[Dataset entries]
* * * * * * *

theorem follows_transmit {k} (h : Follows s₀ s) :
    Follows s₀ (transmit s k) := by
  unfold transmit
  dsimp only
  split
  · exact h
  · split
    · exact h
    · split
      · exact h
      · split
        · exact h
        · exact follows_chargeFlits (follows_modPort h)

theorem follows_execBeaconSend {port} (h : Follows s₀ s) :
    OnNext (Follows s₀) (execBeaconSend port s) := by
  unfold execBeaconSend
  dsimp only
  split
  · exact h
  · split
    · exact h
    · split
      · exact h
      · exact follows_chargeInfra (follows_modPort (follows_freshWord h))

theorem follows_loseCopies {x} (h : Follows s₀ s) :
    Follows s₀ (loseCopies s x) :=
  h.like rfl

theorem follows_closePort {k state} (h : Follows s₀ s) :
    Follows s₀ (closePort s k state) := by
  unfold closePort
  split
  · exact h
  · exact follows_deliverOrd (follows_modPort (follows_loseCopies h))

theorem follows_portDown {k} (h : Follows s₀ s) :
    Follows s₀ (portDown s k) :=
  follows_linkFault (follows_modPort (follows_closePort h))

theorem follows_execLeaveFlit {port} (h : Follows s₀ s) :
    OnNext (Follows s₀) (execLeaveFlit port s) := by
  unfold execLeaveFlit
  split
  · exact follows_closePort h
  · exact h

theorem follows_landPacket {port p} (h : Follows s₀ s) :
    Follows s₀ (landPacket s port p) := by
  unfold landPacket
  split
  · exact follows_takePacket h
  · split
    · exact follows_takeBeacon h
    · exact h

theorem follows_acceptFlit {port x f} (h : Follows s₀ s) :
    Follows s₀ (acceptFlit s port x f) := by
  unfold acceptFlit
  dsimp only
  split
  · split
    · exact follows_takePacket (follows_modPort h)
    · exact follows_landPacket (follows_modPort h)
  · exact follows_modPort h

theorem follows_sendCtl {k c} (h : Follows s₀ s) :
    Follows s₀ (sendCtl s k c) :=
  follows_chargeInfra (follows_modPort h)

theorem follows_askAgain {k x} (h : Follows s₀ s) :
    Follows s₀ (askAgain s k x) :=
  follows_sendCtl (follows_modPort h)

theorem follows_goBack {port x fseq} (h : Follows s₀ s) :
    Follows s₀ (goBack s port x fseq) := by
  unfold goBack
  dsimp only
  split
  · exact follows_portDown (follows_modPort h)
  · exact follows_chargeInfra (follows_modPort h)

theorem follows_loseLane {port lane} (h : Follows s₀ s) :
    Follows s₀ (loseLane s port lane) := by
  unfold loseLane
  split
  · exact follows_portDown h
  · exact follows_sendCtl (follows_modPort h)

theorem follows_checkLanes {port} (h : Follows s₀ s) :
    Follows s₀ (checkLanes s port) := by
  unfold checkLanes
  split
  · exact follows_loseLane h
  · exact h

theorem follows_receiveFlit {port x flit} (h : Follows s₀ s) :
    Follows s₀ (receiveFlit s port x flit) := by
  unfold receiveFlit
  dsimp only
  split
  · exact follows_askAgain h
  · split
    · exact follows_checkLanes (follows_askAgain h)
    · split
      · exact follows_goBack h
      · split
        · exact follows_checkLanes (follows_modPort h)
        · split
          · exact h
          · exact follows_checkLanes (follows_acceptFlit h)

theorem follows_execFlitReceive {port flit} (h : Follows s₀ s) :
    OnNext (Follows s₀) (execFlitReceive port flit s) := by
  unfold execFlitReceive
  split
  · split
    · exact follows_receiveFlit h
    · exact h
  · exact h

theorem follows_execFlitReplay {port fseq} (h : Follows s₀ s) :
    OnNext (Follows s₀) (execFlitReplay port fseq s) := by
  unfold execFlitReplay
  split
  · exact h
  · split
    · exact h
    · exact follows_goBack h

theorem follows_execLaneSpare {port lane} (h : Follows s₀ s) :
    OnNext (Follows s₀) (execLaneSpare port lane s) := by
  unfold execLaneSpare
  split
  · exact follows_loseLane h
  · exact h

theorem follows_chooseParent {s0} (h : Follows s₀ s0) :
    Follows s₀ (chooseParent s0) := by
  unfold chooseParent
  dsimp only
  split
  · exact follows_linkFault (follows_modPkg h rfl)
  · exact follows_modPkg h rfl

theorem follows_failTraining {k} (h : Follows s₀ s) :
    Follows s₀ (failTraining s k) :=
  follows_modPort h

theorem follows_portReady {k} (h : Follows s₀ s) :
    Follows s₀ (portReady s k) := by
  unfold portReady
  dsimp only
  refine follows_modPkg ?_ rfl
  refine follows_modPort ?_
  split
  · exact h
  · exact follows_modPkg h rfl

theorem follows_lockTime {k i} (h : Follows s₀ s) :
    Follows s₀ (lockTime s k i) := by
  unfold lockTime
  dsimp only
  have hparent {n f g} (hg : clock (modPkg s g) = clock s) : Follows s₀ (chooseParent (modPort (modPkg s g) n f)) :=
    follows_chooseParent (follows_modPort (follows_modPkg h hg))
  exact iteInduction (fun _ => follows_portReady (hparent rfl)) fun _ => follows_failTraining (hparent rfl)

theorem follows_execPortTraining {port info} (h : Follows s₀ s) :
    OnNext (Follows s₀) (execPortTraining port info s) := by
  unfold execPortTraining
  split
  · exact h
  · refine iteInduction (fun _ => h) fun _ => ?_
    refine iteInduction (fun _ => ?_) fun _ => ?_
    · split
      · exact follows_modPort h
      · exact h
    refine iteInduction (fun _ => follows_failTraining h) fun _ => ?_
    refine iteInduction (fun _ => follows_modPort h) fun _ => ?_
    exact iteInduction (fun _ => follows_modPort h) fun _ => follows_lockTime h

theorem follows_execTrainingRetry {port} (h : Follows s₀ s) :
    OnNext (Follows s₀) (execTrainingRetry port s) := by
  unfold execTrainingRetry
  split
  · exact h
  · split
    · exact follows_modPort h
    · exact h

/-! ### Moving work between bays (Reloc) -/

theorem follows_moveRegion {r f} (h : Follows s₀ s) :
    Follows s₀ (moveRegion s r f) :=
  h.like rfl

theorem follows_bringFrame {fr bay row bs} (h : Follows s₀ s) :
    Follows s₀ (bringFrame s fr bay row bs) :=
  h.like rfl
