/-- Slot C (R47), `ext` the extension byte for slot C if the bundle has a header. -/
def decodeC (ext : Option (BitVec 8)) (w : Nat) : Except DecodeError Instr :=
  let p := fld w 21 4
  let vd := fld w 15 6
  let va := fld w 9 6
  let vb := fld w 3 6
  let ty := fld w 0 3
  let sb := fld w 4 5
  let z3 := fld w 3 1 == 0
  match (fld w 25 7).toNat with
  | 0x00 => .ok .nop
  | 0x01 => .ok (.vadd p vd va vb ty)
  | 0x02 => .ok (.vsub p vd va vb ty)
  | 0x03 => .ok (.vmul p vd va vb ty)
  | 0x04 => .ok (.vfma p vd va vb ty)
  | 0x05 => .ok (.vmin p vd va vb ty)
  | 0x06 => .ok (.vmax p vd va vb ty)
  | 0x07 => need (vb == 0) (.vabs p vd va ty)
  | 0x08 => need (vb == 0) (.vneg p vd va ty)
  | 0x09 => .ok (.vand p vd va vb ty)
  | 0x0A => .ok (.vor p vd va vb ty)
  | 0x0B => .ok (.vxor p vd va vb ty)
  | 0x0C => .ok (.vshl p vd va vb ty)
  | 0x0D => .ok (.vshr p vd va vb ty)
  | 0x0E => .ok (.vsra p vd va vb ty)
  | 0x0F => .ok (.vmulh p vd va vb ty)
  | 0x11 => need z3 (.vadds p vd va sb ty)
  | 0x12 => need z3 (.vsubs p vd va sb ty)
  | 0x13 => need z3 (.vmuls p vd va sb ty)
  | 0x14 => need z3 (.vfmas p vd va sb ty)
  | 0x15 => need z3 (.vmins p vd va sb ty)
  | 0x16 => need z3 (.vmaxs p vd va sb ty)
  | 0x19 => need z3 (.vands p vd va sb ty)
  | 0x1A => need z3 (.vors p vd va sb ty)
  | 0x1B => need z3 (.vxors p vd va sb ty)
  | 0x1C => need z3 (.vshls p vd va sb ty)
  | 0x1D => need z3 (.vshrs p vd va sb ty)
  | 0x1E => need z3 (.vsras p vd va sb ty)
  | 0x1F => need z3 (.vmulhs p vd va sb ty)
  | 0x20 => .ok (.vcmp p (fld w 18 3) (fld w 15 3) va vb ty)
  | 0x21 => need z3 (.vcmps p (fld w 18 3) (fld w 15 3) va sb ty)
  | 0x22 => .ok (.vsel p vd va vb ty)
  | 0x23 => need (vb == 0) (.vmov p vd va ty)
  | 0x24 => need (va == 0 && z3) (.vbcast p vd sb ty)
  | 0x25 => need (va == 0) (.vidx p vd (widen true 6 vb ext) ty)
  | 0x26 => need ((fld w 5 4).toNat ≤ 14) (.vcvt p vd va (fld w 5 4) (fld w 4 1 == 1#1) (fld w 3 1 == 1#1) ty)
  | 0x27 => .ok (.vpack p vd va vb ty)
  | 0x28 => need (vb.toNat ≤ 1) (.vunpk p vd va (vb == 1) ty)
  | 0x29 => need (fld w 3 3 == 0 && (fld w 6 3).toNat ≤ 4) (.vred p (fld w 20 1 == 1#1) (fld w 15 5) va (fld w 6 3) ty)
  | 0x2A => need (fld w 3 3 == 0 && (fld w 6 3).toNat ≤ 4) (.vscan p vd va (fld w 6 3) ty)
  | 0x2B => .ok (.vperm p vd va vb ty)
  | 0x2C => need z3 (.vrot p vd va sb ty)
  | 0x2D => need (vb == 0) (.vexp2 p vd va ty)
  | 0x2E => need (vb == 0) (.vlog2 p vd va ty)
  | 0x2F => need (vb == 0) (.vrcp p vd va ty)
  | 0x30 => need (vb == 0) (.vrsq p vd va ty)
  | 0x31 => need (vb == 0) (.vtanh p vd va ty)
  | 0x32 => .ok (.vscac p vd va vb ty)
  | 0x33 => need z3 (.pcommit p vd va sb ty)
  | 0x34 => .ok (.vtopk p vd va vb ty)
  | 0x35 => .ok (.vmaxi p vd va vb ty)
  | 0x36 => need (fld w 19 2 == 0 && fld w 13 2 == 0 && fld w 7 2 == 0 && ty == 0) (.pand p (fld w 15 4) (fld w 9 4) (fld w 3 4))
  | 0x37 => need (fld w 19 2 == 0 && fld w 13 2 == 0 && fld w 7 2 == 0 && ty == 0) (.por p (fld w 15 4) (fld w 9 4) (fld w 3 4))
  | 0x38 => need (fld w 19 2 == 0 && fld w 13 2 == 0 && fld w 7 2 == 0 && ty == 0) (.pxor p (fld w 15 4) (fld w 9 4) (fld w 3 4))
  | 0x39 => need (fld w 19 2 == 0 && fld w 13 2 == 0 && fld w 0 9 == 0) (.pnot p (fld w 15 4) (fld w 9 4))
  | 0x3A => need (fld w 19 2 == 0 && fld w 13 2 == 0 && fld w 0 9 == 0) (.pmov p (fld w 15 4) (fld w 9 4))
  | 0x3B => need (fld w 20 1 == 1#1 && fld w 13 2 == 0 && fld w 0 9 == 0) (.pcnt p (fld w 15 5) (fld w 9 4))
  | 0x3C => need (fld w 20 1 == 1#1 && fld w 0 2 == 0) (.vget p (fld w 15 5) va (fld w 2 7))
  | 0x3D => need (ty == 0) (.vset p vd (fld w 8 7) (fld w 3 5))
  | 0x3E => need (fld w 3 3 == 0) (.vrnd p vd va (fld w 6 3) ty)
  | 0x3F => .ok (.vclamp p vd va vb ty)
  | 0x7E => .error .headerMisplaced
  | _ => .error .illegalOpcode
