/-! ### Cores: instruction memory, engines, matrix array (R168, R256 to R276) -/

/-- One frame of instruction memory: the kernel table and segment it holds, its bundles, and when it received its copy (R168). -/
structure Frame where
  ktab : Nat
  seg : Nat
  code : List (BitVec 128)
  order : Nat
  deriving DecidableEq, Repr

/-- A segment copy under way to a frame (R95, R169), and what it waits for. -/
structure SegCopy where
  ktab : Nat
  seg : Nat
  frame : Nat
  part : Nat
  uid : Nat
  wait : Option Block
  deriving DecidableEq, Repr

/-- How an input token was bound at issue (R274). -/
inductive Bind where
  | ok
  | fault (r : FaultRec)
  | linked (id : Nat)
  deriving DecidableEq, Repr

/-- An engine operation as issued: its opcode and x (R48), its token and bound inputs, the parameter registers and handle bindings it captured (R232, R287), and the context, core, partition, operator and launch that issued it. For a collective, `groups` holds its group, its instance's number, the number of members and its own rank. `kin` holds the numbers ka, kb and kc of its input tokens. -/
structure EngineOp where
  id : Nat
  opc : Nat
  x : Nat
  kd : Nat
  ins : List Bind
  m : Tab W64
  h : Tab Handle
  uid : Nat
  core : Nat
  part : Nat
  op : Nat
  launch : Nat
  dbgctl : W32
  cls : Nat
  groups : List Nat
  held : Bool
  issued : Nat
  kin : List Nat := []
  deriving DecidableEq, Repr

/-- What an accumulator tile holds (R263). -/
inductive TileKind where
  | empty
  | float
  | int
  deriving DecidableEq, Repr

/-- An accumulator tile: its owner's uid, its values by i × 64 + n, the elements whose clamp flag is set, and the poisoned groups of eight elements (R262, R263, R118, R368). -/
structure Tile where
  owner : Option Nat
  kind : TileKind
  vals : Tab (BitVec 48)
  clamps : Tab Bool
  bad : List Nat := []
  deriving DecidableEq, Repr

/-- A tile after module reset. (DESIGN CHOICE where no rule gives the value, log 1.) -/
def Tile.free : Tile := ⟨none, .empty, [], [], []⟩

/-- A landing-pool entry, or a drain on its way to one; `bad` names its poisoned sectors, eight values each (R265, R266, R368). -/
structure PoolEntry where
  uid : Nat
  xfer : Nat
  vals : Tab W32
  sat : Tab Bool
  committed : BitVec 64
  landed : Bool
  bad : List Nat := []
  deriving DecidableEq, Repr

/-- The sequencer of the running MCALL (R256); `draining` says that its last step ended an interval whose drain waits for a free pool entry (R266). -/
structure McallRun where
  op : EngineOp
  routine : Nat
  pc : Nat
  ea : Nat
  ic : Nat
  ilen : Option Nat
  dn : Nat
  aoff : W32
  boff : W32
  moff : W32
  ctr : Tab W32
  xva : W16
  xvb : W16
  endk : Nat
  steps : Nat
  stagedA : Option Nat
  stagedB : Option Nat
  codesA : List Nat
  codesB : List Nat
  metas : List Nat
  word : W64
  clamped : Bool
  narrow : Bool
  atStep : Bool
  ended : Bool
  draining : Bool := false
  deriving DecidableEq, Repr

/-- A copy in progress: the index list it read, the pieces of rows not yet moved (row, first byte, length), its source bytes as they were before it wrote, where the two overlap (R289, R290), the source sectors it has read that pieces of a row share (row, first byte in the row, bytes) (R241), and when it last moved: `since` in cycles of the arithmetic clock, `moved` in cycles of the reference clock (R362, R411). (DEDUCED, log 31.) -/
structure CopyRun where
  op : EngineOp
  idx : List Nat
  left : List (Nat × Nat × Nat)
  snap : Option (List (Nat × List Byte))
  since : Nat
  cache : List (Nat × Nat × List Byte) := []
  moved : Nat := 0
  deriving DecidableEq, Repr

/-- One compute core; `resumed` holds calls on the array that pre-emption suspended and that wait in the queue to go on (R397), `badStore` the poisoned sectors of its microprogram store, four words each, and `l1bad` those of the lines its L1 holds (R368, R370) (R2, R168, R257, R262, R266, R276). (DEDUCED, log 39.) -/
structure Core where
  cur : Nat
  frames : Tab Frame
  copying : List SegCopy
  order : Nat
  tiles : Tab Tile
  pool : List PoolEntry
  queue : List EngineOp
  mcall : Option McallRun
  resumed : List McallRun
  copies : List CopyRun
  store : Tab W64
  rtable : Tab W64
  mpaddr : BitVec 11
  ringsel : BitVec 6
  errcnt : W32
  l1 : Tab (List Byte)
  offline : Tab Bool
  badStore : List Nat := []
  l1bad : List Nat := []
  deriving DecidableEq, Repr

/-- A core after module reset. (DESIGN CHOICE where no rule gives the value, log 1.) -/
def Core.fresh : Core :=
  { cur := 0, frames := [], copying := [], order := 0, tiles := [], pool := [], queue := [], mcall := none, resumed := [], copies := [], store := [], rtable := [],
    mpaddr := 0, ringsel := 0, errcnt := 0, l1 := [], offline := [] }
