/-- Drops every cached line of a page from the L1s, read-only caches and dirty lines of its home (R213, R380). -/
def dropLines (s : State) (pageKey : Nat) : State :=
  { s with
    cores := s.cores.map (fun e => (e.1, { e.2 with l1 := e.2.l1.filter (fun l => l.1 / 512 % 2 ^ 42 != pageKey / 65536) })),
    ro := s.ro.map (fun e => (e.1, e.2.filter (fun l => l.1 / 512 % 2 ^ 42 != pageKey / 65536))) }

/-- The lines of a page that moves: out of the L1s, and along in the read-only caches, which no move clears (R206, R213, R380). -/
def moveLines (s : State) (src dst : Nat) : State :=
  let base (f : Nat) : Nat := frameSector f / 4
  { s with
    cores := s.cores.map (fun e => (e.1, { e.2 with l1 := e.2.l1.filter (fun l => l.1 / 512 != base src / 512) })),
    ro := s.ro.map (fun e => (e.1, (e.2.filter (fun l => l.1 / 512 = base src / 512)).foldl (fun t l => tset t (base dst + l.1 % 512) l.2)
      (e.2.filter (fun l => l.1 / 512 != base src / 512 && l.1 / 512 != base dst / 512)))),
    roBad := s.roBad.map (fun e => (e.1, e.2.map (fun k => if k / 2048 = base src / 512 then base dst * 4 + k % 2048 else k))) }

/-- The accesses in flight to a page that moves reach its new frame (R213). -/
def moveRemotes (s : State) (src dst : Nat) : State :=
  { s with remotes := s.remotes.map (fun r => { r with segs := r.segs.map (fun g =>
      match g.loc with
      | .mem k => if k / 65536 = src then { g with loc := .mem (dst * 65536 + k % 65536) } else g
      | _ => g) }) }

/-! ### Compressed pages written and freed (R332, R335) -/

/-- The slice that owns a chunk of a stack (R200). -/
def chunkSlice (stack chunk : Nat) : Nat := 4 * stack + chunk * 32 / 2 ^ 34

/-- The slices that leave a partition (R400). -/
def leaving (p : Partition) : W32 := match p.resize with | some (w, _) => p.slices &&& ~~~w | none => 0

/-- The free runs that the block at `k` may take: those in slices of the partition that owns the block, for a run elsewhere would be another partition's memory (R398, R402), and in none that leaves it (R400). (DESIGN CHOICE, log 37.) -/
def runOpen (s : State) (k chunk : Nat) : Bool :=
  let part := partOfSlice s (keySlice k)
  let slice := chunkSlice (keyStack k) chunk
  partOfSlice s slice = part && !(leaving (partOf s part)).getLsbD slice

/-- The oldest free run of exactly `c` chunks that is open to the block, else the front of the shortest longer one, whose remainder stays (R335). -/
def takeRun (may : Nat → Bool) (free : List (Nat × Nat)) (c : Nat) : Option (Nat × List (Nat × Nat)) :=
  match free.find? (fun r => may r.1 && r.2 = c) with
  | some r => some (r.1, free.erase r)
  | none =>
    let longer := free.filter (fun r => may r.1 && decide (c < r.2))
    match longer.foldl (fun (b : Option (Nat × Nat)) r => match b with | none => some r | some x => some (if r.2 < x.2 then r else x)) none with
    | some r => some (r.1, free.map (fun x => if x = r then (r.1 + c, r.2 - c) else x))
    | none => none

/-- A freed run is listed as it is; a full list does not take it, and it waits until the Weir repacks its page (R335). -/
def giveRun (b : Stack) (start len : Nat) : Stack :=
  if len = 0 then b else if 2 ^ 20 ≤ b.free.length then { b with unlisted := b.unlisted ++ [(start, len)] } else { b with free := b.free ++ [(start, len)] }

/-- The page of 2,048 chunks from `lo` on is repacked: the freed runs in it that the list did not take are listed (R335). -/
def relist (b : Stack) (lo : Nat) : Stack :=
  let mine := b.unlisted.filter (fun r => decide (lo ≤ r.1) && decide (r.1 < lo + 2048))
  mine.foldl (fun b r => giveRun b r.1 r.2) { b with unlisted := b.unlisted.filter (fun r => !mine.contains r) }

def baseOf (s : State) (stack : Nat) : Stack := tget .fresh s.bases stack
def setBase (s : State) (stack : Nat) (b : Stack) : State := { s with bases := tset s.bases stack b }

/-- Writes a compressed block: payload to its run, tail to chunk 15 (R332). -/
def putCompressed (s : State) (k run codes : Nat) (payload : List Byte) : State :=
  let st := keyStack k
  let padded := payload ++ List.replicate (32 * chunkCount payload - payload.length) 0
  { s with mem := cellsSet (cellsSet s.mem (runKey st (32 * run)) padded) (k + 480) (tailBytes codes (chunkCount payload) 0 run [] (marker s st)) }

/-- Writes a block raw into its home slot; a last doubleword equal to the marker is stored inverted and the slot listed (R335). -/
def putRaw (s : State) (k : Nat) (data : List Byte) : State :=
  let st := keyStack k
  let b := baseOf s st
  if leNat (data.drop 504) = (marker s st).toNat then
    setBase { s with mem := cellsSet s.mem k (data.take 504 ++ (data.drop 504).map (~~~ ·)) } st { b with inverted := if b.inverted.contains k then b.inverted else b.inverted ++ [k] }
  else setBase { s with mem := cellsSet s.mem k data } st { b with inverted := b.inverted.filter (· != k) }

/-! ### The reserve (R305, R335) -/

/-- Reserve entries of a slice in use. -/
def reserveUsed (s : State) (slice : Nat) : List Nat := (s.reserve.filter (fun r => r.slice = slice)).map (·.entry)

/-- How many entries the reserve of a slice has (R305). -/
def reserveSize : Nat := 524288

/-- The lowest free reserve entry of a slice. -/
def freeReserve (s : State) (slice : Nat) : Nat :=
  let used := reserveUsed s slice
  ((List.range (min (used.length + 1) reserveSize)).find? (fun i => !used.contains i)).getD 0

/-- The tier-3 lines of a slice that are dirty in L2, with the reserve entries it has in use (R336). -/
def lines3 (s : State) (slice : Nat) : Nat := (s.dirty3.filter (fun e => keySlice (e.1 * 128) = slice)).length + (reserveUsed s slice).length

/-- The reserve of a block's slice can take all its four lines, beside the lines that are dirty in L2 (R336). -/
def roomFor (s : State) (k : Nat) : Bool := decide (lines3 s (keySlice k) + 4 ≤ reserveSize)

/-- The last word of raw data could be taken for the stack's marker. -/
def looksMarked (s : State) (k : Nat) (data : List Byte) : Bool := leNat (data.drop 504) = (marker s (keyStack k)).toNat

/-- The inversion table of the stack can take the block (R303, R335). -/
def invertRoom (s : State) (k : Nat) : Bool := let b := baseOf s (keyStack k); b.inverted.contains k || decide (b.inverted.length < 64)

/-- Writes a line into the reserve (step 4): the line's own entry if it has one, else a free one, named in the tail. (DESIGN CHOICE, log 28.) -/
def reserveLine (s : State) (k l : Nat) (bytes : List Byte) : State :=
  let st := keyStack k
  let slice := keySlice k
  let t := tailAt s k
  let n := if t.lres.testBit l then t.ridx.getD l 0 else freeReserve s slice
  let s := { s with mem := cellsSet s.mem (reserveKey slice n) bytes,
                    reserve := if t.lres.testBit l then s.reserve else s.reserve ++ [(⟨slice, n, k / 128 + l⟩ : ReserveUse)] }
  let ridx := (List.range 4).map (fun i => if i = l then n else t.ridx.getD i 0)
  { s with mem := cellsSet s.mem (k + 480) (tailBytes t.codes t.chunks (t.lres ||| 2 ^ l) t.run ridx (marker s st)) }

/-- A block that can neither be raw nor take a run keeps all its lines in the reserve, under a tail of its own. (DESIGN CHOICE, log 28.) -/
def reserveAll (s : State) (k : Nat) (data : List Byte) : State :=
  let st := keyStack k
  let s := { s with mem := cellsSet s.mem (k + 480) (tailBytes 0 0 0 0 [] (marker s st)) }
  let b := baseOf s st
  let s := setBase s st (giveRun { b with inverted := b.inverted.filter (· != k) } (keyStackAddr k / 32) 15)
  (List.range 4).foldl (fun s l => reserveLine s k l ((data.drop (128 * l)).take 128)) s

* * * * * * *

Exercise description: Using the entries above, return exactly the lines from the line with "p vd sb ty)" to the line with "(.vtanh p vd va ty)", counting both of those lines.

Exercise output:
  | 0x24 => need (va == 0 && z3) (.vbcast p vd sb ty)
  | 0x25 => need (va == 0) (.vidx p vd (widen true 6 vb ext) ty)
  | 0x26 => need ((fld w 5 4).toNat ≤ 14) (.vcvt p vd va (fld w 5 4) (fld w 4 1 == 1#1) (fld w 3 1 == 1#1) ty)
  | 0x27 => .ok (.vpack p vd va vb ty)
  | 0x28 => need (vb.toNat ≤ 1) (.vunpk p vd va (vb == 1) ty)
  | 0x29 => need (fld w 3 3 == 0 && (fld w 6 3).toNat ≤ 4) (.vred p (fld w 20 1 == 1#1) (fld w 15 5) va (fld w 6 3) ty)
  | 0x2A => need (fld w 3 3 == 0 && (fld w 6 3).toNat ≤ 4) (.vscan p vd va (fld w 6 3) ty)
  | 0x2B => .ok (.vperm p vd va vb ty)
  | 0x2C => need z3 (.vrot p vd va sb ty)
  | 0x2D => need (vb == 0) (.vexp2 p vd va ty)
  | 0x2E => need (vb == 0) (.vlog2 p vd va ty)
  | 0x2F => need (vb == 0) (.vrcp p vd va ty)
  | 0x30 => need (vb == 0) (.vrsq p vd va ty)
  | 0x31 => need (vb == 0) (.vtanh p vd va ty)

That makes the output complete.